-- ==== Sys2Proof/Proofs/Responder.lean ====
section
/-! PROOFS. The SPDM responder, IDE_KM, the key-slot commands and MEXT (R389, R391, R393, R401). -/

namespace Sys2Proof.Machine

/-! ## A request at the head (R389) -/

/-- The state after the request at the head has been taken. -/
def State.popped (s : State) (rest : List (List Byte)) : State := s.modTrust fun t => { t with inbox := rest }

section
variable {s : State} {m : List Byte} {rest : List (List Byte)} (hi : s.trust.inbox = m :: rest)
include hi

theorem spdm_head {c : SpdmCode} (hm : m.getD 1 0 = c.request) (allowed : SpdmState → Bool) (act : State → List Byte → State) :
    s.spdm c allowed act = if !s.spdmReady then s.popped rest else
      if allowed s.trust.spdm then act (s.popped rest) m else (s.popped rest).unexpected := by
  rw [State.spdm, hi]
  exact if_pos hm

theorem spdm_lost {c : SpdmCode} (hm : m.getD 1 0 = c.request) (hr : s.spdmReady = false) (allowed : SpdmState → Bool)
    (act : State → List Byte → State) : s.spdm c allowed act = s.popped rest := by
  rw [spdm_head hi hm, hr]
  rfl

theorem spdm_unexpected {c : SpdmCode} (hm : m.getD 1 0 = c.request) (hr : s.spdmReady = true) {allowed : SpdmState → Bool}
    (ha : allowed s.trust.spdm = false) (act : State → List Byte → State) :
    s.spdm c allowed act = (s.popped rest).unexpected := by
  rw [spdm_head hi hm, hr, ha]
  rfl

theorem spdm_answered {c : SpdmCode} (hm : m.getD 1 0 = c.request) (hr : s.spdmReady = true) {allowed : SpdmState → Bool}
    (ha : allowed s.trust.spdm = true) (act : State → List Byte → State) : s.spdm c allowed act = act (s.popped rest) m := by
  rw [spdm_head hi hm, hr, ha]
  rfl

end

/-- The connection taken on, where the request does that. -/
def State.spdmOn (s : State) (next : Option SpdmState) : State :=
  match next with
  | some x => s.spdmTo x
  | none => s

/-- An instruction that answers one request of the responder where the connection allows it. -/
structure Responds (i : Instr) (c : SpdmCode) (states : List SpdmState) (next : Option SpdmState) (allowed : SpdmState → Bool)
    (data : State → List Byte) : Prop where
  exec : ∀ s, Machine.exec i s = .next (s.spdm c allowed fun s _ => (s.spdmOn next).respond c (data s))
  allows : ∀ x, allowed x = true ↔ x ∈ states

/-- What the responder makes of one request, by how far the connection has come. -/
theorem Responds.answers {i : Instr} {c : SpdmCode} {states : List SpdmState} {next : Option SpdmState} {allowed : SpdmState → Bool}
    {data : State → List Byte} (h : Responds i c states next allowed data) {s : State} {m : List Byte} {rest : List (List Byte)}
    (hi : s.trust.inbox = m :: rest)
    (hdata : i = .getMeasurements → data (s.popped rest) = (List.range 8).flatMap fun j => hashBytes (Tab.getD s.trust.meas j 0))
    (hm : m.getD 1 0 = c.request) :
    let left (out : List (List Byte)) : State := { s with trust := { s.trust with inbox := rest, outbox := s.trust.outbox ++ out } }
    (s.spdmReady = false → Machine.exec i s = .next (left [])) ∧
    (s.spdmReady = true → s.trust.spdm ∉ states → Machine.exec i s = .next (left [[0x13, 0x7F, 0x04, 0]])) ∧
    (s.spdmReady = true → s.trust.spdm ∈ states → ∃ (t : State) (x y : Byte) (data : List Byte), Machine.exec i s = .next t ∧
      t.trust = { s.trust with
        inbox := rest, spdm := next.getD s.trust.spdm, outbox := s.trust.outbox ++ [[0x13, c.response, x, y] ++ data] } ∧
      (i = .getMeasurements → data = (List.range 8).flatMap fun j => hashBytes (Tab.getD s.trust.meas j 0))) := by
  intro left
  refine ⟨fun hr => ?_, fun hr hs => ?_, fun hr hs => ?_⟩
  · rw [h.exec, spdm_lost hi hm hr, show left [] = s.popped rest by simp only [left, List.append_nil]; rfl]
  · have ha : allowed s.trust.spdm = false := Bool.eq_false_iff.2 (mt (h.allows _).1 hs)
    rw [h.exec, spdm_unexpected hi hm hr ha]
    rfl
  · refine ⟨_, Config.spdmBytes s.freeCtr 0, Config.spdmBytes s.freeCtr 1, data (s.popped rest),
      (h.exec s).trans (congrArg Host.Outcome.next (spdm_answered hi hm hr ((h.allows _).2 hs) _)), ?_, hdata⟩
    cases next <;> rfl

theorem responds_getVersion : Responds .getVersion .getVersion [.idle, .version, .capabilities, .algorithms, .exchanging, .session]
    (some .version) (fun _ => true) (fun _ => []) := ⟨fun _ => rfl, fun x => by cases x <;> decide⟩

/-- A request that one state of the connection alone allows, and that takes it on. -/
theorem responds_from {i : Instr} {c : SpdmCode} {next : SpdmState} (state : SpdmState)
    (h : ∀ s, exec i s = .next (s.spdm c (fun x => x == state) fun s _ => (s.spdmTo next).respond c [])) :
    Responds i c [state] (some next) (fun x => x == state) (fun _ => []) :=
  ⟨h, fun x => by rw [beq_iff_eq, List.mem_singleton]⟩

/-- A request that any connection with its algorithms negotiated allows. -/
theorem responds_late {i : Instr} {c : SpdmCode} {data : State → List Byte}
    (h : ∀ s, exec i s = .next (s.spdm c negotiated fun s _ => s.respond c (data s))) :
    Responds i c [.algorithms, .exchanging, .session] none negotiated data :=
  ⟨h, fun x => by cases x <;> decide⟩

theorem responds_getMeasurements : Responds .getMeasurements .getMeasurements [.algorithms, .exchanging, .session] none negotiated
    (fun s => (List.range 8).flatMap fun j => hashBytes (Tab.getD s.trust.meas j 0)) := responds_late fun _ => rfl

/-! ## IDE_KM (R401) -/

section
variable {s : State} {m : List Byte} {rest : List (List Byte)} (hi : s.trust.inbox = m :: rest) (hr : s.spdmReady = true)
  (hs : s.trust.spdm = .session) (hm : m.getD 1 0 = 0xFE)
include hi hm

theorem vendorOp_head : s.vendorOp = (payload m).head? := by
  rw [State.vendorOp, hi]
  exact if_pos hm

include hr hs

/-- The keys of the streams that an IDE_KM message leaves. -/
theorem exec_ideKm (ho : (payload m).head? = some 0) {i : Nat} (hidx : ((payload m).getD 4 0).toNat = i) (h5 : i < 5) :
    ((payload m).getD 1 0 = 2 → exec .ideKm s = .next (((s.popped rest).modTrust fun t =>
      { t with ideKeys := Tab.set t.ideKeys i (BitVec.ofNat 256 (natOfBytes (((payload m).drop 8).take 32))) }).respond .vendor [])) ∧
    ((payload m).getD 1 0 = 5 → exec .ideKm s = .next (((s.popped rest).modTrust fun t =>
      { t with ideKeys := Tab.erase t.ideKeys i }).respond .vendor [])) := by
  subst hidx
  have hgo := spdm_answered hi (c := .vendor) hm hr (allowed := fun x => x == .session) (by rw [hs]; rfl)
  change (_ → execIdeKm s = _) ∧ (_ → execIdeKm s = _)
  rw [execIdeKm, if_neg (not_not.2 ((vendorOp_head hi hm).trans ho)), hgo]
  refine ⟨fun hprog => ?_, fun hclear => ?_⟩
  · refine congrArg (fun u : State => Host.Outcome.next (u.respond .vendor [])) ((if_neg (Nat.not_le.2 h5)).trans (if_pos hprog))
  · refine congrArg (fun u : State => Host.Outcome.next (u.respond .vendor []))
      ((if_neg (Nat.not_le.2 h5)).trans ((if_neg ?_).trans (if_pos hclear)))
    rw [hclear]
    decide

/-! ## Key-slot commands (R391) -/

theorem slotCommand_head (hp : s.trust.phase = .minimal) {o : Byte} (ho : (payload m).head? = some o) (h0 : o ≠ 0)
    {ops : Byte → Bool} (hops : ops o = true) (check : Trust → List Byte → SlotStatus) (act : State → List Byte → State × SlotStatus) :
    (check (s.popped rest).trust (payload m) ≠ .ok → s.slotCommand ops check act =
      (s.popped rest).respond .vendor ((s.popped rest).trust.slotResponse (check (s.popped rest).trust (payload m)))) ∧
    (check (s.popped rest).trust (payload m) = .ok → ∀ {u st}, act (s.popped rest) (payload m) = (u, st) →
      s.slotCommand ops check act = u.respond .vendor (u.trust.slotResponse st)) := by
  have hgo := spdm_answered hi (c := .vendor) hm hr (allowed := fun x => x == .session && s.trust.phase == .minimal)
    (by rw [hs, hp]; rfl)
  rw [State.slotCommand, vendorOp_head hi hm, ho]
  dsimp only
  rw [if_neg (by rw [hops]; exact not_or.2 ⟨h0, Bool.false_ne_true⟩), hgo]
  refine ⟨fun hst => ?_, fun hst u st hact => ?_⟩
  · cases h : check (s.popped rest).trust (payload m) with
    | ok => exact absurd h hst
    | _ => rfl
  · rw [hst]
    dsimp only
    rw [hact]

end

/-! ### Fuses (R391; log 44) -/

theorem fuse_reads {s : State} (h : Config.fuseReads s.freeCtr = true) (ok bad : Trust → Trust) :
    s.fuse ok bad = ({ s with freeCtr := s.freeCtr + 1 }.modTrust ok, .ok) := if_pos h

## [Requirement]
Your answer should consist of each line above in which "Machine" appears.

## [Answer for the task]
namespace Sys2Proof.Machine
  exec : ∀ s, Machine.exec i s = .next (s.spdm c allowed fun s _ => (s.spdmOn next).respond c (data s))
    (s.spdmReady = false → Machine.exec i s = .next (left [])) ∧
    (s.spdmReady = true → s.trust.spdm ∉ states → Machine.exec i s = .next (left [[0x13, 0x7F, 0x04, 0]])) ∧
    (s.spdmReady = true → s.trust.spdm ∈ states → ∃ (t : State) (x y : Byte) (data : List Byte), Machine.exec i s = .next t ∧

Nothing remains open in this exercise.